Photos and Text by Andrew Susani and Andrew Wheeler
|Hook||Gamakatsu B10S or Mustad 34007 size 4|
|Thread||6/0 White or colour to match body|
|Body||Crystal chenille or dubbed rabbit fur|
|Eyes||Burnt and painted 50lb mono|
|Mouth Parts||Small bunch of rabbit fur|
|Legs||Palmered saddle hackle|
|Back||Polafibre or a similar fine, tapered hair (with a drop of supa-glue)|
I have never been entirely happy with the way prawn and shrimps have been portrayed by fly tiers. While I am not saying that these patterns don't work, I just felt that there had to be a better way to represent a prawn. With this in mind, I set out to create a good prawn pattern that would hopefully increase my productivity in the local estuaries. This pattern was created over a series of trips to a lightly fished estuary called Lake Curalo in the middle of Eden, my home town. Over summer a few years ago, this pattern caught a number of bream here and was a good choice to present to visibly feeding bream. I have done well with plain white coloured flies, but a light tan or olive is a much more realistic prawn or shrimp colour. I have deliberately gone into a lot of detail when explaining the steps, with photos for each stage. It is not as complicated as it seems!
|1. Start the thread at the bend of the hook. Tie in a small bunch of rabbit fur and make sure it is angled down slightly.|
|2. Take the thread up to halfway along the shank. Take a pair of burnt mono eyes and measure them up on the hook. The eyes should extend back so that they line up with the bend of the hook.|
|3. Tie them down on top of the hook shank with loose wraps of thread, and make sure they are in position before tying them down with firm thread wraps. Stop the thread before you reach the bend of the hook so that the eyes are horizontal, and not bent around the shank.|
|4. Gently bend the eyes outward and upward so that they sick out from the body.|
|5. Take a saddle feather with fibres longer than the gape of the hook and tie this in (by the butt) on top of the wraps you have just tied the eyes down with.|
|6. Take the thread back to about 1/3 of the way back from the hook bend. Cut about 8-10cm of crystal chenille and tie this in. The reason it is tied in here is so it can be wound back to the bend, then wound back over itself to form a pronounced chest section on the prawn. If you are dubbing rabbit fur or something similar, you can start the thread anywhere, just make sure that the chest section is nice and bulky.|
|7. Wind the chenille up to the mouth parts, taking a turn in front of the eyes.|
|8. Wind the chenille back to the point where you tied it in, and secure it with a few thread wraps - do not trim it back yet though.|
|9. Take the saddle feather and palmer it through the chest section. 2 or 3 wraps is fine - if you take to many wraps you will end up with a lot of legs and the fly's stability in the water will be affected. Remember that you only need to suggest the presence of legs, so don't overdo it. Tie the hackle down and trim the remaining feather.|
|10. Trim the top of the palmered hackle so that the legs only stick out from the sides and underneath.|
|11. Take the thread up to about 3mm from the hook eye. Wind the crystal chenille evenly up towards the hook eye, and tie it down where the thread is hanging. Trim the chenille.|
|12. Take a small, thin bunch of polafibre or similar tapered hair and tie it down so that the tips extend past the mouth parts by a few millimetres. Whip finish the thread under the tag end and apply varnish to the thread wraps.|
|13. Apply a tiny drop of super glue between the eyes and pull the back down onto the glue.|
|14. Trim the tag end so that the tail has a semi-circular shape, just like that of a real prawn, and the fly is complete. If the body seems a little bulky (which is easy to do with chenille), just trim the chenille fibres back with sharp scissors.|
Bream are notorious for their short strikes, so keep the mouth parts and shell back reasonably short (so it doesn't extend too far beyond the hook bend.
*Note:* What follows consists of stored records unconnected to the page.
/-- R104, R164: TRUNCATION: its refusals in order, and each named list cut to its first v entries. -/
def Obligations.TruncationCutsLists : Prop :=
  ∀ (s : State) (i : SiteId) (words : List Word), s.linkTakes = true → 1 ≤ words.length → words.length ≤ 256 →
    (32 < i.val + words.length → exec (.truncation i words) s = .next (answer .readOnly [] s)) ∧
    (i.val + words.length ≤ 32 → s.quiet = false →
      exec (.truncation i words) s = .next (answer .wrongState [] s)) ∧
    (i.val + words.length ≤ 32 → s.quiet = true →
      (∃ (j : SiteId) (w : Word), i.val ≤ j.val ∧ words[j.val - i.val]? = some w ∧ (s.list j).length < w.toNat) →
      exec (.truncation i words) s = .next (answer .badRequest [] s)) ∧
    (i.val + words.length ≤ 32 → s.quiet = true →
      (∀ (j : SiteId) (w : Word), i.val ≤ j.val → words[j.val - i.val]? = some w → w.toNat ≤ (s.list j).length) →
      ∃ t, exec (.truncation i words) s = .next t ∧
        t = { s with lists := t.lists, link := (answer .ok [] s).link } ∧
        (∀ (j : SiteId) (w : Word), i.val ≤ j.val → words[j.val - i.val]? = some w →
          t.list j = (s.list j).take w.toNat) ∧
        (∀ j : SiteId, (j.val < i.val ∨ i.val + words.length ≤ j.val) → t.list j = s.list j))

/-- R1, R164, R165: WRITE to PLAN: refused past word 4095 and outside the quiet states; accepted, each word reads back
as written, every other word as before, and nothing else changes. -/
def Obligations.PlanWriteStoresWords : Prop :=
  ∀ (s : State) (index : Word) (words : List Word), s.linkTakes = true → 1 ≤ words.length → words.length ≤ 256 →
    (4096 < index.toNat + words.length → exec (.write 1 index words) s = .next (answer .badIndex [] s)) ∧
    (index.toNat + words.length ≤ 4096 → s.quiet = false →
      exec (.write 1 index words) s = .next (answer .wrongState [] s)) ∧
    (index.toNat + words.length ≤ 4096 → s.quiet = true →
      ∃ t, exec (.write 1 index words) s = .next t ∧
        t = { s with plan := t.plan, link := (answer .ok [] s).link } ∧
        ∀ (r : Fin 256) (k : Fin 16),
          (t.plan.get r).get k =
            if index.toNat ≤ 16 * r.val + k.val ∧ 16 * r.val + k.val < index.toNat + words.length
            then words.getD (16 * r.val + k.val - index.toNat) 0 else (s.plan.get r).get k)

/-- R155, R165, R172: WRITE of a whole filter record to FILTERS stores its eight fields and no other filter's; it is
refused outside the quiet states. -/
def Obligations.FilterWriteStoresFields : Prop :=
  ∀ (s : State) (f : Fin 4) (w0 w1 w2 w3 w4 w5 w6 w7 : Word), s.linkTakes = true →
    let command : Instr := .write 6 (toWord (8 * f.val)) [w0, w1, w2, w3, w4, w5, w6, w7]
    (s.quiet = false → exec command s = .next (answer .wrongState [] s)) ∧
    (s.quiet = true → ∃ t, exec command s = .next t ∧
      t = { s with filters := t.filters, link := (answer .ok [] s).link } ∧
      (∀ g, g ≠ f → t.filters.get g = s.filters.get g) ∧
      (t.filters.get f).enabled = w0.getLsbD 0 ∧
      (t.filters.get f).action.code = 2 * (w0.getLsbD 9).toNat + (w0.getLsbD 8).toNat ∧
      (∀ i : SiteId, (t.filters.get f).sites.has i =
        if i.val < 16 then w2.getLsbD i.val else w1.getLsbD (i.val - 16)) ∧
      (t.filters.get f).blockValue.toNat = w3.toNat % 4096 ∧ (t.filters.get f).blockMask.toNat = w4.toNat % 4096 ∧
      (t.filters.get f).pageValue.toNat = w5.toNat % 512 ∧ (t.filters.get f).pageMask.toNat = w6.toNat % 512 ∧
      (t.filters.get f).minTotal = w7.toNat)

/-- R164, R165, R172: WRITE by its area code: SETUP, SITE_CFG and the two parts of BADLIST act as their own commands;
SITE_RESULT, STATUS and the detail part are read-only; codes 0 and 8–15 name no area. -/
def Obligations.WriteGoesToItsArea : Prop :=
  ∀ (s : State) (index : Word) (words : List Word), s.linkTakes = true → 1 ≤ words.length → words.length ≤ 256 →
    exec (.write 2 index words) s = exec (.setupWrite index words) s ∧
    exec (.write 3 index words) s = exec (.siteCfgWrite index words) s ∧
    (∀ (i : SiteId) (j : Fin 64), index.toNat = 64 * i.val + j.val →
      exec (.write 5 index words) s = exec (.preload i j words) s) ∧
    (∀ i : SiteId, index.toNat = 2048 + i.val → exec (.write 5 index words) s = exec (.truncation i words) s) ∧
    (2080 ≤ index.toNat → index.toNat < 4128 → exec (.write 5 index words) s = .next (answer .readOnly [] s)) ∧
    (∀ area : BitVec 4, (area = 4 ∨ area = 7) → exec (.write area index words) s = .next (answer .readOnly [] s)) ∧
    (∀ area : BitVec 4, (area = 0 ∨ 8 ≤ area.toNat) →
      exec (.write area index words) s = .next (answer .badRequest [] s))

/-- R150, R167: DRAIN outside LOG_STALL hands back and removes the oldest min(count, 32, held) records of the ring it
names; a ring that does not exist is refused with BAD_INDEX. R12, R147: a DRAIN of ring 0 in UNIFIED that leaves 128
free slots takes a runner in LOG_STALL back to RUNNING where it stalled; one that leaves fewer leaves it in LOG_STALL.
R11: stalled at a boundary with a pending pause, it then pauses. R174: the layout of the records handed back. -/
def Obligations.DrainRemovesOldest : Prop :=
  (∀ (s : State) (ring : Word) (count : Nat), s.linkTakes = true → s.runner.state ≠ .logStall → 1 ≤ count →
      count ≤ 256 →
      ((1 < ring.toNat ∨ ring.toNat = 1 ∧ s.setup.logMode = .unified) →
        exec (.drain ring count) s = .next (answer .badIndex [] s)) ∧
      (ring.toNat = 0 →
        let m := min (min count 32) s.log.ring0.records.length
        let capacity := if s.setup.logMode = .unified then 2048 else 1024
        exec (.drain ring count) s = .next (answer .ok
          (toByte m :: wordsBytes ((s.log.ring0.records.take m).flatMap LogRecord.words))
          { s with log := { s.log with ring0 := { s.log.ring0 with
            records := s.log.ring0.records.drop m, oldest := (s.log.ring0.oldest + m) % capacity } } })) ∧
      (ring.toNat = 1 → s.setup.logMode = .split →
        let m := min (min count 32) s.log.ring1.records.length
        exec (.drain ring count) s = .next (answer .ok
          (toByte m :: wordsBytes ((s.log.ring1.records.take m).flatMap LogRecord.words))
          { s with log := { s.log with ring1 := { s.log.ring1 with
            records := s.log.ring1.records.drop m, oldest := (s.log.ring1.oldest + m) % 1024 } } }))) ∧
  (∀ (s : State) (count : Nat), s.linkTakes = true → s.runner.state = .logStall → s.setup.logMode = .unified →
      1 ≤ count → count ≤ 256 → s.log.ring0.records.length ≤ 2048 →
      let m := min (min count 32) s.log.ring0.records.length
      ∃ t, exec (.drain 0 count) s = .next t ∧
        t = answer .ok (toByte m :: wordsBytes ((s.log.ring0.records.take m).flatMap LogRecord.words))
          { s with runner := t.runner, log := { s.log with ring0 := { s.log.ring0 with
            records := s.log.ring0.records.drop m, oldest := (s.log.ring0.oldest + m) % 2048 } } } ∧
        (s.log.ring0.records.length - m ≤ 1920 →
          t.runner = { s.runner with state := .running } ∧
          (s.runner.point = .boundary → s.runner.pendingPause = true →
            (settle t).runner = { s.runner with state := .paused, pendingPause := false } ∧
            (settle t).hasCause .paused = true)) ∧
        (1920 < s.log.ring0.records.length - m → t.runner = s.runner)) ∧
  (∀ r : LogRecord, r.Shows)
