-- ==== Sys2Proof/Laws/Runner.lean ====
section
/-! SUPPORT. The runner's work until it waits: when it does nothing, one piece at a time, and what holds of it because
each piece keeps it. -/
namespace Sys2Proof.Machine

/-- Where the runner has no work at hand, nothing is done. -/
theorem settleWithin_of_not_busy {s : State} (h : s.busy = false) (n : Nat) : settleWithin n s = s := by
  cases n with
  | zero => rfl
  | succ n => simp [settleWithin, h]

/-- Where the runner has no work at hand, `settle` does nothing. -/
theorem settle_of_not_busy {s : State} (h : s.busy = false) : settle s = s := settleWithin_of_not_busy h _

/-- One piece of work at a time. -/
theorem settleWithin_succ_of_busy {s : State} (h : s.busy = true) (n : Nat) :
    settleWithin (n + 1) s = settleWithin n (advance s) := by simp [settleWithin, h]

/-- The runner's work is one piece and then the rest of it. -/
theorem settle_of_busy {s : State} (h : s.busy = true) : settle s = settleWithin (2 ^ 64 - 1) (advance s) :=
  settleWithin_succ_of_busy h _

/-- What every piece of work keeps, the whole of it keeps. -/
theorem settleWithin_induction {P : State → Prop} (hP : ∀ s, P s → s.busy = true → P (advance s)) (n : Nat) :
    ∀ s, P s → P (settleWithin n s) := by
  induction n with
  | zero => exact fun _ h => h
  | succ n ih =>
    intro s h
    by_cases hb : s.busy = true
    · rw [settleWithin_succ_of_busy hb]; exact ih _ (hP s h hb)
    · rw [settleWithin_of_not_busy (by simpa using hb)]; exact h

/-- What every piece of work keeps, `settle` keeps. -/
theorem settle_induction {P : State → Prop} (hP : ∀ s, P s → s.busy = true → P (advance s)) {s : State} (h : P s) :
    P (settle s) := settleWithin_induction hP _ s h

/-- Outside RUNNING the runner has no work at hand. -/
theorem not_busy_of_state {s : State} (h : s.runner.state ≠ .running) : s.busy = false := by
  simp [State.busy, h]

/-- While the runner waits for a round it has no work at hand. -/
theorem not_busy_of_inRound {s : State} {a : Ask} (h : s.runner.point = .inRound a) : s.busy = false := by
  simp [State.busy, h]

end Sys2Proof.Machine
end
If you want to weight this fly, wrap some lead wire on the shank before you start anything. Remember that this fly will swim with the hook point down, so if you are fishing weedy areas it might be better to leave it unweighted. I have tried tying it as a bendback so the hook point rides up, but the results haven't been too promising.
The most success I have had with it is on a slowly worked or inert presentation to feeding bream. I have found that if you don't spook the fish, and you can get a fly close enough to it to be noticed, it will generally be taken. I suppose that is the case with nearly all fishing situations.
I have gone away from using flash around the mouth parts, as this can work to your disadvantage in very clear water or on bright days. It would be worth having a few tied with flash for dirty or deeper water where the fish might need a bit of help finding the fly. Feelers can be added if you like, but I think size and presentation are much more important than fine details like feelers.